The nervous system and neurological pathways have plasticity: the ability to change, adapt, acquire, and create new and improved neurological pathways. Fear and overwhelm cause the damage. Safety and love repair and heal it. Interactive repair, a safe relationship, is the most important and effective ‘behavioral technique’ needed to move a child back within the behavioral boundaries of the classroom
Typically, when the technique is used and works, credit is given to the technique itself. Rather, the credit should be given to the relationship. It is the relationship that is at the heart of the child's experience. Techniques are merely layered on top of the relationship. It is the relationship--right brain to right brain--that is actually the driving force behind change and helping the child to get back on course.
The Body
The body is a powerful force in driving behavior. Like all animals, humans go through a fight or flight response when danger is perceived. When threat is perceived even in a normally safe school situation, bodily response can typically be in the range of survival. This response originates from the limbic system. The limbic system releases hormones that prepare the body to take defensive action. The adrenal glands release epinephrine and norepinephrine to mobilize the body for fight or flight. The heart rate increases, allowing for more oxygen and more blood into the muscles for quick movement. All systems are on alert and ready to protect. In this state, the limbic system will make a quick determination as to either fight or flee.

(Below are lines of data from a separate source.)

-- ==== Sys2Proof/Machine/FrontEnd.lean ====
section
/-! DEFINITION. The command front end (spec/06): queue registers, fetch, dispatch, the NOP and WRITE_INLINE opcodes,
completion, event buffers, and the supervision of R141 and R376. -/
namespace Sys2Proof.Machine

/-! ### Queue registers (R119 to R123, R136, R137) -/

/-- A ring lies in valid TYPE 0 entries that allow the queue's partition and the access kind (R120). -/
def ringOk (s : State) (p : Fin 32) (a n : Nat) (k : AccKind) : Bool :=
  (ratCheckRange s p a n k .plain).isNone &&
  ((List.range ((a + n - 1) / 4096 - a / 4096 + 1)).all fun i =>
    match ratFind s ((a / 4096 + i) * 4096) with
    | some e => e.type = 0
    | none => false)
/-- R120 and R121: the configuration can be enabled. -/
def queueCfgOk (s : State) (n : Fin 64) : Bool :=
  let q := vget s.queues n
  let sq := q.sqbase.toNat * 4096
  let cq := q.cqbase.toNat * 4096
  let sz := 256 * 2 ^ q.sqlog.toNat
  let cz := 32 * 2 ^ q.cqlog.toNat
  match queuePart s n with
  | none => false
  | some p =>
    decide (4 ≤ q.sqlog) && decide (4 ≤ q.cqlog) &&
    decide (sq % max sz 4096 = 0) && decide (cq % max cz 4096 = 0) && ringOk s p sq sz .load && ringOk s p cq cz .store
/-- A write of CQ_QCFGn (R121, R122). HALTED returns to 0 at the write of ENABLE 1 that enables the queue again (DESIGN
CHOICE, log 36: R126 names both writes and no moment). -/
def qcfgWrite (n : Fin 64) (sqlog cqlog : BitVec 4) (enable evt : Bool) (s : State) : State :=
  let q := vget s.queues n
  if enable then
    if q.enable then s.modQueue n fun q => { q with evt := evt }
    else
      let s := s.modQueue n fun q => { q with sqlog := sqlog, cqlog := cqlog, evt := evt }
      if queueCfgOk s n then
        s.modQueue n fun q => { q with
          enable := true, halted := false, sqhead := 0, sqtail := 0, cqhead := 0, cqtail := 0, nextSeq := 1 }
      else s.modQueue n (·.setCode 1)
  else if q.enable then
    s.modQueue n fun q => { q with enable := false, evt := evt, fetched := [] }
  else s.modQueue n fun q => { q with enable := false, sqlog := sqlog, cqlog := cqlog, evt := evt }
/-- A write of CQ_SQTAILn (R123). -/
def sqTailWrite (n : Fin 64) (v : BitVec 16) (s : State) : State :=
  s.modQueue n fun q => if v.toNat < 2 ^ q.sqlog.toNat then { q with sqtail := v } else q.setCode 2
/-- A write of CQ_CQHEADn (R137). -/
def cqHeadWr (n : Fin 64) (v : BitVec 16) (s : State) : State :=
  s.modQueue n fun q =>
    let m := 2 ^ q.cqlog.toNat
    if v.toNat < m ∧ (v.toNat + m - q.cqhead.toNat) % m ≤ q.used then { q with cqhead := v } else q.setCode 5
/-- A write of CQ_QIRQn: a HART outside the queue's partition leaves the register as it was. -/
def qirqWrite (n : Fin 64) (v : BitVec 32) (s : State) : State :=
  match queuePart s n with
  | some p =>
    if belongs s p (fidMk 1 (fld v.toNat 0 6)) then
      s.modQueue n fun q => { q with
        hart := v.setWidth 6, file := BitVec.ofNat 4 (fld v.toNat 6 4),
        ident := BitVec.ofNat 8 (fld v.toNat 16 8), all := v.getLsbD 24 }
    else s
  | none => s
/-- Address of queue n's register set (6.9). -/
def cqSet (n : Fin 64) : Nat := regBase + 0x1000000 + 0x1000 + 0x40 * n

def execQueueEnable (who : Master) (n : Fin 64) (sqlog cqlog : BitVec 4) (evt : Bool) (s : State) :
    Host.Outcome State Fault Refusal :=
  done (regWriteAt who (cqSet n + 0x10) (qcfgWrite n sqlog cqlog true evt) s)
def execQueueDisable (who : Master) (n : Fin 64) (sqlog cqlog : BitVec 4) (evt : Bool) (s : State) :
    Host.Outcome State Fault Refusal :=
  done (regWriteAt who (cqSet n + 0x10) (qcfgWrite n sqlog cqlog false evt) s)
def execSqDoorbell (who : Master) (n : Fin 64) (tail : BitVec 32) (s : State) : Host.Outcome State Fault Refusal :=
  done (regWriteAt who (cqSet n + 0x18) (sqTailWrite n (tail.setWidth 16)) s)
def execCqHeadWrite (who : Master) (n : Fin 64) (head : BitVec 32) (s : State) : Host.Outcome State Fault Refusal :=
  done (regWriteAt who (cqSet n + 0x24) (cqHeadWr n (head.setWidth 16)) s)

/-! ### The command header (Table 6.2) -/

def Cmd.opcode (c : Cmd) : Nat := leAt c.bytes 0 2
def Cmd.flags (c : Cmd) : Nat := byteAt c.bytes 2
def Cmd.fence (c : Cmd) : Bool := bitOf c.flags 0
def Cmd.nocomp (c : Cmd) : Bool := bitOf c.flags 1
def Cmd.irq (c : Cmd) : Bool := bitOf c.flags 2
def Cmd.inlineLen (c : Cmd) : Nat := byteAt c.bytes 3
def Cmd.inline (c : Cmd) : List Byte := slice c.bytes 64 c.inlineLen
def Cmd.tag (c : Cmd) : Nat := leAt c.bytes 8 8
def Cmd.startIt (c : Cmd) : Nat := leAt c.bytes 16 8
def Cmd.deadlineIt (c : Cmd) : Nat := leAt c.bytes 24 8
def Cmd.isDone (c : Cmd) : Bool := match c.st with | .done _ _ _ => true | _ => false
/-- Reserved bits of the header, or INLINE_LEN above 192 (R127). -/
def Cmd.badHeader (c : Cmd) : Bool := decide (8 ≤ c.flags) || !zeroAt c.bytes 6 2 || decide (192 < c.inlineLen)

/-- Whether a function is held in reset (R128, Table 17.7). -/
def isHeld (s : State) (f : Fid) : Bool :=
  let i := fidIdx f
  match fidType f with
  | 1 => (vget s.cores ⟨i % 48, by omega⟩).held
  | 2 => (vget s.tiles ⟨i % 64, by omega⟩).held
  | 3 => (vget s.shuttle ⟨i % 16, by omega⟩).held
  | 6 => (vget s.trd ⟨i % 8, by omega⟩).held
  | 7 => (vget s.axes ⟨i % 32, by omega⟩).st = .held
  | 8 => (vget s.fbk ⟨i % 40, by omega⟩).held
  | 9 => s.cc.held
  | 10 => (vget s.can ⟨i % 4, by omega⟩).held
  | 11 => s.dsp.held
  | 13 => s.clusterHeld.getLsbD i
  | _ => false
/-- The function type that an opcode's TARGET has (Table 6.3); NOP takes any. -/
def targetOk (n : Fin 64) (op : Nat) (f : Fid) : Bool :=
  match op with
  | 0x0000 => true
  | 0x0001 => f = queueOwner n
  | 0x0010 => fidType f = 2
  | 0x0020 => fidType f = 3
  | 0x0030 => fidType f = 4
  | _ => fidType f = 13
def opListed (op : Nat) : Bool := op = 0 || op = 1 || op = 0x10 || op = 0x20 || op = 0x30 || op = 0x40
/-- Die whose control cluster runs the command (R131). -/
def cmdDie (c : Cmd) : Option (Fin 4) :=
  if c.opcode = 0x10 then some ⟨fidIdx c.target / 16 % 4, by omega⟩
  else if c.opcode = 0x40 then some ⟨fidIdx c.target % 4, by omega⟩ else none
/-- The status with which a command ends at dispatch, none where it goes to its target (R127 to R131, Table 6.5). Where
several hold, the first in the order below is given (DESIGN CHOICE, log 36: the spec gives no precedence). -/
def dispatchStatus (s : State) (n : Fin 64) (c : Cmd) : Option (BitVec 16) :=
  let f := c.target
  if c.badHeader then some 2
  else if c.deadlineIt ≠ 0 ∧ c.deadlineIt < s.time.it.toNat then some 5
  else if !opListed c.opcode then some 1
  else
    let mine := match queuePart s n with
      | some p => belongs s p f || (c.opcode = 0 && f = islandFid)
      | none => false
    if !mine || !targetOk n c.opcode f then some 3
    else if fidType f = 2 && (vget s.tiles ⟨fidIdx f % 64, by omega⟩).lane then some 0xA
    else if isHeld s f || isFenced s f then some 6
    else match cmdDie c with
      | none => none
      | some d =>
        if !(match queuePart s n with | some p => belongs s p (fidMk 13 d) | none => false) then some 0xB
        else if !clusterRuns s d then some 9 else none
/-- The command may leave its queue now: a free record, its START_IT and its FENCE (R125, R129). A bad header, and a
command past its DEADLINE_IT, waits on neither. A halt stops fetching alone: what was fetched is still dispatched (DESIGN
CHOICE, log 36). -/
def mayDispatch (s : State) (n : Fin 64) (c : Cmd) : Bool :=
  let q := vget s.queues n
  q.enable && decide (0 < q.spare) &&
  (c.badHeader || (c.deadlineIt ≠ 0 && decide (c.deadlineIt < s.time.it.toNat)) ||
   ((c.timed || decide (c.startIt ≤ s.time.it.toNat)) && (!c.fence || q.disp = [])))

def execCommandFetch (n : Fin 64) (s : State) : Host.Outcome State Fault Refusal :=
  let q := vget s.queues n
  let a := q.sqbase.toNat * 4096 + 256 * q.sqhead.toNat
  doneIf (q.enable && !q.halted && q.sqhead ≠ q.sqtail && s.island.mode = .full) s fun s =>
    match queuePart s n with
    | none => s
    | some p =>
      if ratHeld s p a 256 then holdAccess s else
      match ratCheck s p a .load .plain with
      | some c => accessError (queueOwner n) false c a (s.modQueue n fun q => { q.setCode 3 with halted := true })
      | none =>
        if poisoned s a 256 then poisonHit (queueOwner n) (s.modQueue n fun q => { q.setCode 3 with halted := true })
        else s.modQueue n fun q => { q with
          fetched := q.fetched ++ [{ slot := q.sqhead, bytes := rdBytes s a 256 }],
          sqhead := BitVec.ofNat 16 ((q.sqhead.toNat + 1) % 2 ^ q.sqlog.toNat) }
def execStartItReached (n : Fin 64) (s : State) : Host.Outcome State Fault Refusal :=
  match (vget s.queues n).fetched with
  | [] => .next s
  | c :: cs => doneIf (c.startIt ≠ 0 && decide (c.startIt ≤ s.time.it.toNat)) s fun s =>
      s.modQueue n fun q => { q with fetched := { c with timed := true } :: cs }
def execCommandDispatch (n : Fin 64) (s : State) : Host.Outcome State Fault Refusal :=
  match (vget s.queues n).fetched with
  | [] => .next s
  | c :: cs => doneIf (mayDispatch s n c) s fun s =>
      let st : CmdState := match dispatchStatus s n c with | some e => .done e 0 (stamp s) | none => .ready
      { s with dispatched := s.dispatched + 1 }.modQueue n fun q => { q with
        fetched := cs, disp := q.disp ++ [{ c with st := st, ord := s.dispatched }] }

/-! ### Executing a dispatched command (R125, R130, R133) -/

/-- Two commands contend for one tile, or for one Shuttle channel: they start in the order they were dispatched, whatever
their queues (R160, R174). -/
def Cmd.contends (c e : Cmd) : Bool :=
  e.opcode = c.opcode && e.target = c.target && (c.opcode = 0x10 || c.opcode = 0x20 && byteAt c.bytes 32 = byteAt e.bytes 32)
/-- Command k of a queue's dispatched list, where it may begin: it is ready, every earlier command of its target has begun
(R125), and of those that contend with it, in any queue, none dispatched earlier is still to begin. -/
def beginCmd (s : State) (n : Fin 64) (k : Nat) (op : Nat) : Option Cmd :=
  let d := (vget s.queues n).disp
  match d[k]? with
  | none => none
  | some c =>
    let first := s.queues.all fun q => q.disp.all fun e => !c.contends e || e.st ≠ .ready || decide (c.ord ≤ e.ord)
    if c.st = .ready && c.opcode = op && (d.take k).all (fun e => e.target ≠ c.target || e.st ≠ .ready) && first
    then some c else none
/-- State of command k of a queue's dispatched list set. -/
def setCmd (n : Fin 64) (k : Nat) (st : CmdState) (s : State) : State :=
  s.modQueue n fun q => { q with disp := q.disp.modify k fun c => { c with st := st } }
def endCmd (n : Fin 64) (k : Nat) (status : Nat) (detail : Nat) (s : State) : State :=
  setCmd n k (.done (BitVec.ofNat 16 status) (BitVec.ofNat 32 detail) (stamp s)) s

def execNop (n : Fin 64) (k : Nat) (s : State) : Host.Outcome State Fault Refusal :=
  doneIf (beginCmd s n k 0).isSome s (endCmd n k 0 0)
/-- The write of WRITE_INLINE (R130): its status and DETAIL. -/
def writeInline (n : Fin 64) (k : Nat) (c : Cmd) (s : State) : State :=
  let a := leAt c.bytes 32 8
  match queuePart s n with
  | none => endCmd n k 3 0 s
  | some p =>
    let u : Unit_ := { fid := c.target, part := p, side := .plain, core := false }
    let reach := match addrClass a with
      | .ddr | .stack _ | .host _ | .reserved => true
      | _ => false
    if c.inlineLen = 0 then endCmd n k 0 0 s
    else if !reach then endCmd n k 4 (a % 2 ^ 32) (accessError u.fid true 6 a s)
    else match rangeWrite u a c.inline s with
      | (.ok _, _, s) => endCmd n k 0 c.inlineLen s
      | (.err e, b, s) => endCmd n k 4 (b % 2 ^ 32) (accessError u.fid true e b s)
      | (.poison, b, s) => endCmd n k 8 (b - a) (poisonHit u.fid s)
def execWriteInline (n : Fin 64) (k : Nat) (s : State) : Host.Outcome State Fault Refusal :=
  match beginCmd s n k 1 with
  | none => .next s
  | some c => doneIf true s (writeInline n k c)

/-- A command's completion record (R133, Table 6.4). -/
def completionRec (c : Cmd) (st : BitVec 16) (detail : BitVec 32) (at_ : Stamp) : EvRec :=
  { fid := c.target, cls := 1, error := st ≠ 0, holdover := at_.hold, it := at_.it,
    payload := pl 16 c.tag + pl 24 st.toNat + pl 26 c.slot.toNat + pl 28 detail.toNat }
/-- The record of an ended command is written, unless NOCOMP and OK, and the command leaves the queue (R125, R134). -/
def completeCmd (n : Fin 64) (k : Nat) (c : Cmd) (st : BitVec 16) (detail : BitVec 32) (at_ : Stamp) (s : State) : State :=
  let r := completionRec c st detail at_
  let s := s.modQueue n fun q => { q with disp := q.disp.eraseIdx k }
  if c.nocomp && st = 0 then s else writeRecord n r c.irq s
/-- A record can be written: one that is left out needs no place, else a position that CQHEAD has passed (R137). -/
def hasPlace (q : Queue) (c : Cmd) (st : BitVec 16) : Bool := (c.nocomp && st = 0) || decide (0 < q.room)
def execCommandComplete (n : Fin 64) (k : Nat) (s : State) : Host.Outcome State Fault Refusal :=
  let d := (vget s.queues n).disp
  match d[k]? with
  | none => .next s
  | some c =>
    match c.st with
    | .done st detail at_ =>
      doneIf ((d.take k).all (fun e => e.target ≠ c.target) && hasPlace (vget s.queues n) c st) s
        (completeCmd n k c st detail at_)
    | _ => .next s

/-! ### Event buffers (R138) -/

/-- The queue that can take a partition's events now. -/
def drainQueue (s : State) (p : Fin 32) : Option (Fin 64) :=
  match eventQueue s p with
  | some n =>
    if streamOpen s p n then some n else none
  | none => none
/-- Buffered events in order, then the count of the lost ones, as far as the ring has room. -/
def drain (p : Fin 32) : Nat → State → State
  | 0, s => s
  | fuel + 1, s =>
    match drainQueue s p with
    | none => s
    | some n =>
      let b := vget s.evbuf p
      match b.recs with
      | r :: rs => drain p fuel (writeRecord n r false (s.modEvbuf p fun b => { b with recs := rs }))
      | [] =>
        if b.lost = 0 then s else
        let r : EvRec := { fid := islandFid, cls := 2, holdover := holdoverFlag s, it := s.time.it,
                           payload := pl 16 b.lost.toNat }
        writeRecord n r false (s.modEvbuf p fun b => { b with lost := 0 })
def execEventBufferDrain (p : Fin 32) (s : State) : Host.Outcome State Fault Refusal :=
  doneFrom s (drain p 66 s)

/-! ### Supervision (R141, R376) -/

/-- A control cluster stops: every command it holds ends with FW_TIMEOUT, that is its COLLECTIVE commands and the
OPERATOR commands of its die (R131, R141). -/
def clusterStops (d : Fin 4) (s : State) : State :=
  let s := { s with clusterStop := s.clusterStop ||| (1#4 <<< d.val) }
  let s := s.mapDisp fun _ c =>
    if cmdDie c = some d && !c.isDone then { c with st := .done statusFwTimeout 0 (stamp s) } else c
  { s with tiles := Vector.ofFn fun n => if n.val / 16 = d.val then (vget s.tiles n).idle else vget s.tiles n }
/-- A unit is at work, so that it can fail to complete a step for 10 ms (R376). -/
def atWork (s : State) (f : Fid) : Bool :=
  let i := fidIdx f
  !isFenced s f && match fidType f with
  | 2 => (vget s.tiles ⟨i % 64, by omega⟩).jobs.any (·.started)
  | 3 => (vget s.shuttle ⟨i % 16, by omega⟩).ch.toList.any (·.running.isSome)
  | 4 => (vget s.peat ⟨i % 8, by omega⟩).eng.toList.any (·.run.isSome)
  | 13 => clusterRuns s ⟨i % 4, by omega⟩
  | _ => false
def watchdogOf (f : Fid) (s : State) : State :=
  raiseCause f 4 (if fidType f = 13 then clusterStops ⟨fidIdx f % 4, by omega⟩ s else s)
def execWatchdog (fid : Fid) (s : State) : Host.Outcome State Fault Refusal :=
  doneIf (fidOk fid && atWork s fid) s (watchdogOf fid)

end Sys2Proof.Machine
end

If it is determined that there is adequate strength, time and position for flight, the child will run and make an exit. If it is determined there is not enough time or space to flee, yet there's adequate strength to defend, the child will fight. There's also a third response available to the limbic system the freeze response. If the limbic system determines there's a lack of time, strength, and positioning and death is in the realm of possibilities the body will freeze. This is a state of complete helplessness, it is also a state designed to lessen the pain from the attack of the predator by dissociating from the body and increasing the release of endorphins. It is a valuable state of survival because it decreases the chances of death. When the body becomes limp and lifeless the predator, who responds to the movement of the prey, will most likely lose interest and leave the prey alone.
They are all automatic responses and are not determined by mindful considerations at the level of the neocortex. Excitatory neurotransmitters and hormones are fueling these negative behavioral responses. The solution is not to ignite more of these responses by implementing a consequence, which will only be perceived as more of a threat. The solution lies in calming the brain in order to move back to a state of peace and safety at the body level.
Connect to the child at the limbic brain. Using the power of relationship, connect to their “fear.”:
Teacher: “Billy, this is going to be hard but you are not going to be able to go out to recess today because of what happened.”
Billy: “But that's not fair.”
Teacher: “I know it can't feel good for you.”
Billy: “But it wasn't my fault.”
Teacher: “Why don't you and I sit here and talk more about this so I can understand your perspective better.
The teacher can then spend ten minutes with the child to help him have a voice and feel connected and understood. This is a “time in” with the teacher, used to regulate the limbic system and show the child how to move back into top-down control. Additionally, giving the child this emotionally attuned conversation is giving him the experience of what it feels like to be in a positive and connected relationship. The more he has these types of interactions, the more he becomes equipped to handle stress in the future on his own, thus increasing both the aptitude and time available for academic achievement.